David Adams

No. 83, 86, 21, 4
- Position: Running back

Personal information
- Born: June 24, 1964 (age 62) Tucson, Arizona, U.S.
- Listed height: 5 ft 6 in (1.68 m)
- Listed weight: 168 lb (76 kg)

Career information
- High school: Sunnyside (Tucson)
- College: Arizona
- NFL draft: 1987: 12th round, 309th overall pick

Career history
- Indianapolis Colts (1987)*; Dallas Cowboys (1987); Los Angeles Rams (1987); Los Angeles Raiders (1987)*; Los Angeles Rams (1988)*; Hamilton Tiger-Cats (1989–1990);
- * Offseason or practice squad member only

Awards and highlights
- First-team All-Pac-10 (1986); Second-team All-Pac-10 (1984);

Career NFL statistics
- Rushing yards: 49
- Rushing average: 7
- Touchdowns: 1
- Stats at Pro Football Reference

Career CFL statistics
- Games played: 3

= David Adams (gridiron football) =

American football player (born 1964)

David Delaney Adams (born June 24, 1964) is an American former professional football player who was a running back in the National Football League (NFL) for the Dallas Cowboys and Los Angeles Rams. He also was a member of the Hamilton Tiger-Cats in the Canadian Football League (CFL). He was selected by the Indianapolis Colts in the twelfth round (309th overall) of the 1987 NFL draft. He played college football for the Arizona Wildcats.

==Early life==
Adams attended Sunnyside High School, where he played running back. As a junior, he led the state in yards per carry (12.6), yards per punt return (8.7) and yards per kickoff returns (38), while receiving All-state and All-city honors.

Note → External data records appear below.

-- ==== Sys2Proof/Tests/Slice0.lean ====
section
/-! SUPPORT. Tests: ill-formed terms are refused, words written out from the spec decode, one-step tests with the values
of spec/95_test_vectors.md, and a witness for the hypotheses of every obligation. -/

namespace Sys2Proof.Tests

open Sys2Proof Sys2Proof.Machine

set_option Elab.async false

/-! ### Helpers -/

/-- The state an outcome leads to. -/
def after : Host.Outcome State Fault Refusal → State
  | .next t => t
  | .fault _ => State.reset
  | .refused _ => State.reset

/-- An IDLE engine with a latched configuration, which CRC_CFG and CRC_POLY hold too. -/
def engine (W : BitVec 6) (P r : Word) : State :=
  { State.reset with curWidth := W, curPoly := P, crcReg := r, crcWidth := W, crcPoly := P }

/-- The reset state with the byte source's answers. -/
def withPort (l : List PortAnswer) : State := { State.reset with port := l }

/-- Frame A of 95_test_vectors section 5.1. -/
def frameA : List Byte :=
  List.replicate 37 0x00 ++ [0x02, 0x07, 0x02, 0x64, 0x01, 0x00, 0x02, 0x00, 0x03, 0x00, 0xF6, 0x44, 0xCB, 0xD5]

/-- Frame B of 95_test_vectors section 5.1. -/
def frameB : List Byte :=
  [0x01, 0x00, 0x00, 0xFF, 0xFF, 0xFF, 0xFF, 0xFF, 0x7F, 0x00, 0x00, 0x80, 0x56, 0x34, 0x12, 0xFE, 0xFF, 0xFF] ++
  [0x10, 0x00, 0x00, 0x20, 0x00, 0x00, 0xD0, 0xFF, 0xFF, 0x00, 0x00, 0x00, 0x00, 0x00, 0x40, 0xFF, 0xFF, 0xBF] ++
  [0x00, 0x05, 0xFE, 0xFF, 0xFF, 0xFF, 0xFF, 0x00, 0x80, 0xFF, 0x7F, 0x67, 0x39, 0xAC, 0x0B]

/-- A body as FBUF. -/
def bufOf (B : List Byte) : Memory := B.zipIdx.foldl (fun m p => m.write p.2 p.1) []

/-- The reset state with a body in FBUF. -/
def withBody (B : List Byte) : State := { State.reset with fbuf := bufOf B }

/-- A running CRC_CHECK, accepted at (4, 9) with payload 0xAA5 and checksum 9. -/
def checking : State :=
  after (exec .crcCheck { engine 4 0x9 0 with chkPayload := 0xAA5, chkSum := 0x9 })

/-- The table of (8, 0x07), as TBL_BUILD leaves it. -/
@[irreducible] def crc8Table : Memory := fillTable 8 0x07 256 []

/-- An IDLE engine in a message of (8, 0x07) with that table. -/
def tabled : State :=
  { engine 8 0x07 0x97 with table := crc8Table, tblValid := true, tblWidth := 8, tblPoly := 0x07 }

/-! ### WellFormed -/

theorem test_wellFormed_fbuf :
    (Instr.mmioFbuf 12 .read).wellFormed = true ∧ (Instr.mmioFbuf 13 .read).wellFormed = false := by
  decide

theorem test_wellFormed_reserved :
    (Instr.mmioReserved 0x044 .read).wellFormed = true ∧ (Instr.mmioReserved 0x000 .read).wellFormed = false ∧
    (Instr.mmioReserved 0x045 .read).wellFormed = false := by
  decide

theorem test_wellFormed_illegal :
    (Instr.illegalCmd 0x0A).wellFormed = true ∧ (Instr.illegalCmd 0x00000000).wellFormed = false ∧
    (Instr.illegalCmd 0x0000FF02).wellFormed = false := by
  decide

/-! ### Decoding -/

/-- 30_encoding R143, R154: each command's word, OPC in [7:0] and the byte in [15:8]. -/
theorem test_decode_commands :
    [0b00000000, 0b00000001, 0x3102, 0xFF03, 0b00000100, 0b00000101, 0b00000110, 0b00000111, 0b00001000,
      0b00001001].map (decodeTableWord 32) =
    [some .nop, some .crcInit, some (.crcUpdBit 0x31), some (.crcUpdTbl 0xFF), some .tblBuild, some .crcCheck,
      some .sync, some .decode, some .frame, some .decodeBuf] := by
  decide

/-- 95_test_vectors section 7: the illegal words. -/
theorem test_decode_illegal :
    [0xA, 0xFF, 0x104, 0x10002, 0x80000000].map (decodeTableWord 32) =
    [some (.illegalCmd 0xA), some (.illegalCmd 0xFF), some (.illegalCmd 0x104), some (.illegalCmd 0x10002),
      some (.illegalCmd 0x80000000)] := by
  decide
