-- ==== Sys2Proof/Syntax.lean ====
section
/-!
DEFINITION. The commands of the module: one constructor per row of spec/opcode_table.json. Every constructor's
docstring names the rule that defines the row. Operands carry what the outside supplies: the master and slice of an
access, an instance, a frame's octets, a measured quantity.
-/

namespace Sys2Proof

/-- Who makes an access: the master (twill pair 0–11, debug access port 12; R36), the slice running on it (R211), and the
program counter of the instruction that makes it, which an exception records (R190). -/
structure Who where
  master : Fin 13
  slice  : Fin 256
  pc     : BitVec 64
  deriving DecidableEq, Repr

/-- The rights of a grant (R212). -/
inductive Right where
  | rd | wr | use
  deriving DecidableEq, Repr

/-- What the Weft unit's estimator reports of one source at one grid point (R527: the estimator's design is the
module's own, so its results enter as operands): the source has been measured, its frequency over the last cycle in
Hz × 2^24, its phase less that of the grid (of the loop, in ACQUIRE) in ac. -/
structure SourceMeas where
  measured : Bool
  freq     : Nat
  phase    : Int
  deriving DecidableEq, Repr

/-- An IEC 62351-6 authentication extension as a received frame carries it (R113): key identifier, algorithm
(1 HMAC-SHA-256 with a 16-octet tag, 2 with a 32-octet tag, 3 AES-GMAC), initialisation vector, octets covered, tag. -/
structure AuthExt where
  keyId : BitVec 32
  alg   : Nat
  iv    : List Byte
  data  : List Byte
  tag   : List Byte
  deriving DecidableEq, Repr

/-- A frame at an internal port with what its selvedge reports (R286): octets from the destination address on, FCS left
out; TS32 of the receive timestamp; ingress port; path (0 none, 1 LAN A, 2 LAN B); any of fcs_err, len_err, red_err,
mac_err; `TIME_STEP_CNT` when the timestamp was taken; the authentication extension it carries. -/
structure RxFrame where
  octets  : List Byte
  ts32    : BitVec 32
  port    : Fin 13
  path    : Fin 3
  bad     : Bool
  stepCnt : BitVec 32
  auth    : Option AuthExt
  deriving DecidableEq, Repr

/-- Where a stack message comes from (R342, R343): cascade up, cascade down, the twin's relay over ML; `own`: the module
itself calls for it to be sent. -/
inductive CasIn where
  | up | down | relay | own
  deriving DecidableEq, Repr

/-- A CAN frame as received (R412, R413). -/
structure CanFrame where
  id   : BitVec 29
  ide  : Bool
  rtr  : Bool
  fdf  : Bool
  brs  : Bool
  esi  : Bool
  dlc  : Fin 16
  data : List Byte
  deriving DecidableEq, Repr
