/-- Write a slot (R413): `a` its first word, `flag` bits 14 and 31 of words 1 and 0. -/
def State.canSlot (a : Nat) (x : CanFrame) (flt ts : Nat) (lost : Bool) (s : State) : State :=
  let len := if x.rtr then 0 else dlcLen x.fdf x.dlc.val
  let data := padTo 64 (x.data.take len)
  let s := s.each (List.range 16) (fun k s => s.setReg (a + 16 + 4 * k) (wordLE data (4 * k)))
  let s := s.setReg a (x.id.toNat + b2n x.ide * 2 ^ 29 + b2n x.rtr * 2 ^ 30 + 2 ^ 31)
  let s := s.setReg (a + 4) (x.dlc.val + len * 2 ^ 4 + b2n x.fdf * 2 ^ 11 + b2n x.brs * 2 ^ 12 + b2n x.esi * 2 ^ 13
    + b2n lost * 2 ^ 14 + flt * 2 ^ 16)
  (s.setReg (a + 8) ts).incMod (a + 12)

/-- A frame for receive buffer `b` (R414). -/
def State.canBuffer (o b : Nat) (x : CanFrame) (flt ts : Nat) (s : State) : State :=
  let a := CAN_RXB o b 0
  if s.bit a 31 then
    let s := s.inc (CAN_RX_LOST o)
    if s.bit (CAN_RXB_CFG o b) 0 then (s.canSlot a x flt ts true).inc (CAN_RX_FRAMES o)
    else s.setBit (a + 4) 14 true
  else (s.canSlot a x flt ts false).inc (CAN_RX_FRAMES o)

/-- A frame for the FIFO (R415). -/
def State.canFifo (o : Nat) (x : CanFrame) (flt ts : Nat) (s : State) : State :=
  let n := s.fld (CAN_FIFO_STAT o) 5 0
  if 32 ≤ n then (s.evt (CAN_EVT o) 6).inc (CAN_RX_LOST o)
  else
    let e := (s.fld (CAN_FIFO_STAT o) 12 8 + n) % 32
    ((s.canSlot (CAN_FIFO o e 0) x flt ts false).setFld (CAN_FIFO_STAT o) 5 0 (n + 1)).inc (CAN_RX_FRAMES o)

/-- A frame for the trump buffer (R416). -/
def State.canTrump (o : Nat) (x : CanFrame) (flt ts : Nat) (s : State) : State :=
  let n := s.fld (CAN_TRUMP_STAT o) 2 0
  if 4 ≤ n then (s.evt (CAN_EVT o) 7).inc (CAN_RX_LOST o)
  else
    let e := (s.fld (CAN_TRUMP_STAT o) 9 8 + n) % 4
    let s := ((s.canSlot (CAN_TRUMP o e 0) x flt ts false).setFld (CAN_TRUMP_STAT o) 2 0 (n + 1)).inc (CAN_RX_FRAMES o)
    let s := (s.setReg (CAN_TRUMP_MARK o) ((s.rd (CAN_TRUMP_MARK o) + 8) % 2 ^ 32)).evt (CAN_EVT o) 5
    s.emit (.irq (s.fld (CAN_IRQ o) 3 0) o)

/-- Filter a good frame to its destination (R412). -/
def State.canFilter (o : Nat) (x : CanFrame) (ts : Nat) (s : State) : State :=
  match (List.range 128).find? (s.fltMatch o x) with
  | some f =>
    let t := s.fld (CAN_FLT_ACT o f) 6 0
    if s.bit (CAN_FLT_ACT o f) 7 then s.canTrump o x f ts
    else if t < 64 then s.canBuffer o t x f ts
    else if t = 64 then s.canFifo o x f ts
    else s.inc (CAN_RX_NOMATCH o)
  | none =>
    if s.bit (CAN_CTL o) 7 ∧ x.rtr = false then s.canFifo o x 0 ts else s.inc (CAN_RX_NOMATCH o)

/-! ### Error counters (R423) -/

/-- BUS_OFF (R423): queue held, or flushed with status 3. -/
def State.canBusOff (o : Nat) (s : State) : State :=
  let s := ((s.setFld (CAN_STAT o) 2 0 4).evt (CAN_EVT o) 4).inc (CAN_BUSOFF o)
  let s := s.ledger 5 17 o (CAN_EVT o) 4 []
  let s := s.modCan o (fun t => { t with refDue := false, refLast := none, recover := false })
  let s := s.setBit (CAN_TXQ_STAT o) 6 false
  if s.bit (CAN_CTL o) 8 then s.canFlush o 3 false else s

/-- Put the error counters; warnings and the passive state follow, bus-off when TEC passes 255. -/
def State.canCount (o tec rec_ : Nat) (s : State) : State :=
  let warn := decide ((96 ≤ tec ∧ s.canTec o < 96) ∨ (96 ≤ rec_ ∧ s.canRec o < 96))
  let s := s.setReg (CAN_ECNT o) (min tec 255 + min rec_ 255 * 2 ^ 8 + b2n (decide (128 ≤ rec_)) * 2 ^ 16)
  let s := s.when warn (State.evt (CAN_EVT o) 2)
  if 255 < tec then s.canBusOff o
  else if 127 < tec ∨ 127 < rec_ then
    if s.canState o = 2 then (s.setFld (CAN_STAT o) 2 0 3).evt (CAN_EVT o) 3 else s
  else if s.canState o = 3 then s.setFld (CAN_STAT o) 2 0 2 else s

/-- An error detected: its code, counted. -/
def State.canError (o code : Nat) (s : State) : State := (s.setFld (CAN_STAT o) 6 4 code).inc (CAN_ERR_FRAMES o)

/-- A protocol exception (R409): bus integration, or a form error. -/
def State.canException (o : Nat) (s : State) : State :=
  if s.bit (CAN_CTL o) 6 then s.setFld (CAN_STAT o) 2 0 1
  else
    let s := s.canError o 2
    if s.canListens o then s else s.canCount o (s.canTec o) (s.canRec o + 1)

/-- REC after a good reception (ISO 11898-1): one less; from above 127, a value from 119 to 127 that the standard leaves
open. -/
def State.recGood (o : Nat) (s : State) : State :=
  let r := s.canRec o
  if s.canListens o then s
  else if 127 < r then s.drew.canCount o (s.canTec o) (119 + Config.freeValue s.free % 9)
  else s.canCount o (s.canTec o) (r - 1)

/-- CAN_FRAME_RECEIVE (R409, R412, R423). `sof`: TS32 of the SOF; `err`: the error that ended the frame, 0 none; `heavy`:
the error adds 8; `res`: the frame carried a recessive res bit. -/
def State.canReceive (o : Nat) (x : CanFrame) (sof err : Nat) (heavy res : Bool) (s : State) : State :=
  if s.canOn o = false then s
  else if res || (x.fdf && !s.bit (CAN_CTL o) 1) then s.canException o
  else if err ≠ 0 then
    let s := s.canError o err
    if s.canListens o then s else s.canCount o (s.canTec o) (s.canRec o + if heavy then 8 else 1)
  else (s.recGood o).canFilter o x sof

def execCanFrameReceive (o : Fin 2) (x : CanFrame) (sof : Word) (err : Fin 7) (heavy res : Bool) (s : State) :
    Host.Outcome State Fault Refusal :=
  .next (s.canReceive o.val x sof.toNat err.val heavy res)

/-- FIFO_POP (R415). -/
def State.fifoPop (o : Nat) (s : State) : State :=
  let n := s.fld (CAN_FIFO_STAT o) 5 0
  if n = 0 then s
  else (s.setFld (CAN_FIFO_STAT o) 5 0 (n - 1)).setFld (CAN_FIFO_STAT o) 12 8 ((s.fld (CAN_FIFO_STAT o) 12 8 + 1) % 32)

def execFifoPop (w : Who) (o : Fin 2) (s : State) : Host.Outcome State Fault Refusal :=
  .next (s.gateGrant w (CAN_FIFO_POP o.val) 14 (canUnit o.val 64) .rd (State.fifoPop o.val))

/-- TRUMP_POP (R416). -/
def State.trumpPop (o : Nat) (s : State) : State :=
  let n := s.fld (CAN_TRUMP_STAT o) 2 0
  if n = 0 then s
  else (s.setFld (CAN_TRUMP_STAT o) 2 0 (n - 1)).setFld (CAN_TRUMP_STAT o) 9 8 ((s.fld (CAN_TRUMP_STAT o) 9 8 + 1) % 4)

def execTrumpPop (w : Who) (o : Fin 2) (s : State) : Host.Outcome State Fault Refusal :=
  .next (s.gateGrant w (CAN_TRUMP_POP o.val) 14 (canUnit o.val 65) .rd (State.trumpPop o.val))

/-- A receive buffer's `new` cleared by its reader: `lost` goes with it (R413). -/
def State.canClearNew (o b : Nat) (s : State) : State :=
  (s.setBit (CAN_RXB o b 0) 31 false).setBit (CAN_RXB o b 1) 14 false

/-! ### Transmission (R411, R417, R420–R422) -/

/-- The head leaves the queue with a status. -/
def State.canPop (o status ts : Nat) (s : State) : State :=
  match (s.canOf o).queue with
  | e :: rest => ((s.modCan o (fun t => { t with queue := rest })).canDone o e status ts).showQueue o
  | [] => s

/-- Octets of the reference frame now due (R421). -/
def State.refData (s : State) (o : Nat) : List Byte :=
  match (s.canOf o).refLast with
  | some (sec, ns) => bytesBE 4 (sec % 2 ^ 32) ++ bytesBE 4 ns
  | none => List.replicate 8 255

/-- The measured loop delay of an FD frame with BRS (R411): true when the attempt ends with a bit error. -/
def State.canTdc (o : Nat) (tdcv : Option Nat) (s : State) : State × Bool :=
  match tdcv with
  | some v =>
    if s.bit (CAN_TDC o) 15 = false then (s, false)
    else if 127 < v then (s.evt (CAN_EVT o) 9, true)
    else (s.setFld (CAN_TDC o) 22 16 v, false)
  | none => (s, false)

/-- An attempt of the head entry that failed: withdrawn, flushed or offered once, it leaves; else it is tried again. -/
def State.canFailed (o : Nat) (s : State) : State :=
  match (s.canOf o).queue with
  | e :: _ =>
    if e.gone ≠ 0 then s.canPop o (e.gone - 1) 0
    else if bitAt e.ctrl 6 then s.canPop o 1 0
    else s
  | [] => s

/-- A frame sent: counted, given to the bus. -/
def State.canSent (o id ctrl : Nat) (data : List Byte) (s : State) : State :=
  ((s.inc (CAN_TX_FRAMES o)).emit (.can o id ctrl data)).canCount o (s.canTec o - 1) (s.canRec o)

/-- CAN_TX_COMPLETE (R417, R420–R423). `isRef`: the attempt was the reference frame's; `sof`: TS32 of its SOF; `res`: 0
sent, 1–6 the error that ended it, 7 arbitration lost; `tdcv`: loop delay measured in it, in clock periods. -/
def State.canTx (o : Nat) (isRef : Bool) (sof res : Nat) (tdcv : Option Nat) (s : State) : State :=
  let have_ := if isRef then (s.canOf o).refDue else !(s.canOf o).queue.isEmpty
  if s.canOn o = false ∨ s.canListens o ∨ have_ = false then s else
  let (s, late) := s.canTdc o (if isRef then none else match (s.canOf o).queue with
    | e :: _ => if bitAt e.ctrl 5 then tdcv else none
    | [] => none)
  let res := if late ∧ res = 0 then 4 else res
  let s := if isRef then s else s.setBit (CAN_TXQ_STAT o) 6 false
  if res = 0 then
    if isRef then
      let t := s.extendTs sof
      let data := s.refData o
      let s := s.modCan o (fun c => { c with refDue := false, refLast := some (t / 10 ^ 9, t % 10 ^ 9 + s.syncClass * 2 ^ 30) })
      s.canSent o (s.fld (CAN_REF_ID o) 29 0) 8 data
    else match (s.canOf o).queue with
      | e :: _ => (s.canPop o 0 sof).canSent o e.id e.ctrl e.data
      | [] => s
  else
    let s := if res = 7 then s else (s.canError o res).canCount o (s.canTec o + 8) (s.canRec o)
    if isRef ∨ s.canState o = 4 then s else s.canFailed o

As a senior, he led the city in rushing, while receiving All-state, All-city and player of the year honors (by the Tucson Citizen). He was honorable-mention All-American and played in the North/South All Star Game. During his high school career his teams had a 22–3 overall record.

==College career==
Adams accepted a football scholarship from the University of Arizona. As a sophomore, he was named the starter, registering 188 carries for 750 yards and 6 touchdowns. As a junior, he was limited with injuries, posting 138 carries for 511 yards and 2 touchdowns.

As a senior, he was the first running back in school history to lead the Pac 10 in rushing (1,175 yards), which ranked fourth in school history. He finished his college career leading his team in rushing for three straight seasons, ranking third in school history in rushing yards (2,571) and second in rushing attempts (600).

==Professional career==

===Indianapolis Colts===
Adams was selected by the Indianapolis Colts in the 12th round (309th overall) of the 1987 NFL draft, after dropping because he was seen too small to play professional football. He was released on September 8.

===Dallas Cowboys===
After the NFLPA strike was declared on the third week of the 1987 season, those contests were canceled (reducing the 16-game season to 15) and the NFL decided that the games would be played with replacement players. On September 23, Adams was signed to be a part of the Dallas Cowboys replacement team, that was given the mock name "Rhinestone Cowboys" by the media. He was a backup behind Alvin Blount and Tony Dorsett. Against the New York Jets, he had 5 carries for 43 yards, including a 27-yard touchdown run, and 2 kickoff returns for 23 yards. Against the Philadelphia Eagles, he tallied 2 carries for 6 yards and 3 kickoff returns for 70 yards. Against the Washington Redskins, he had one reception for 8 yards and one kickoff return for 20 yards. He was cut on October 20, at the end of the strike.

===Los Angeles Rams===
In 1987, he signed as a free agent with the Los Angeles Rams. He was released on December 17.

===Los Angeles Raiders===
In 1988, he signed as a free agent with the Los Angeles Raiders. He was released on August 1.

===Hamilton Tiger-Cats===
On April 13, 1989, he was signed by the Hamilton Tiger-Cats of the Canadian Football League. He appeared in one game, posting 3 carries for 2 yards. In 1990, he appeared in 3 games, tallying 19 carries for 65 yards and one touchdown.

==Personal life==
Adams is the uncle of basketball player Bryce Cotton.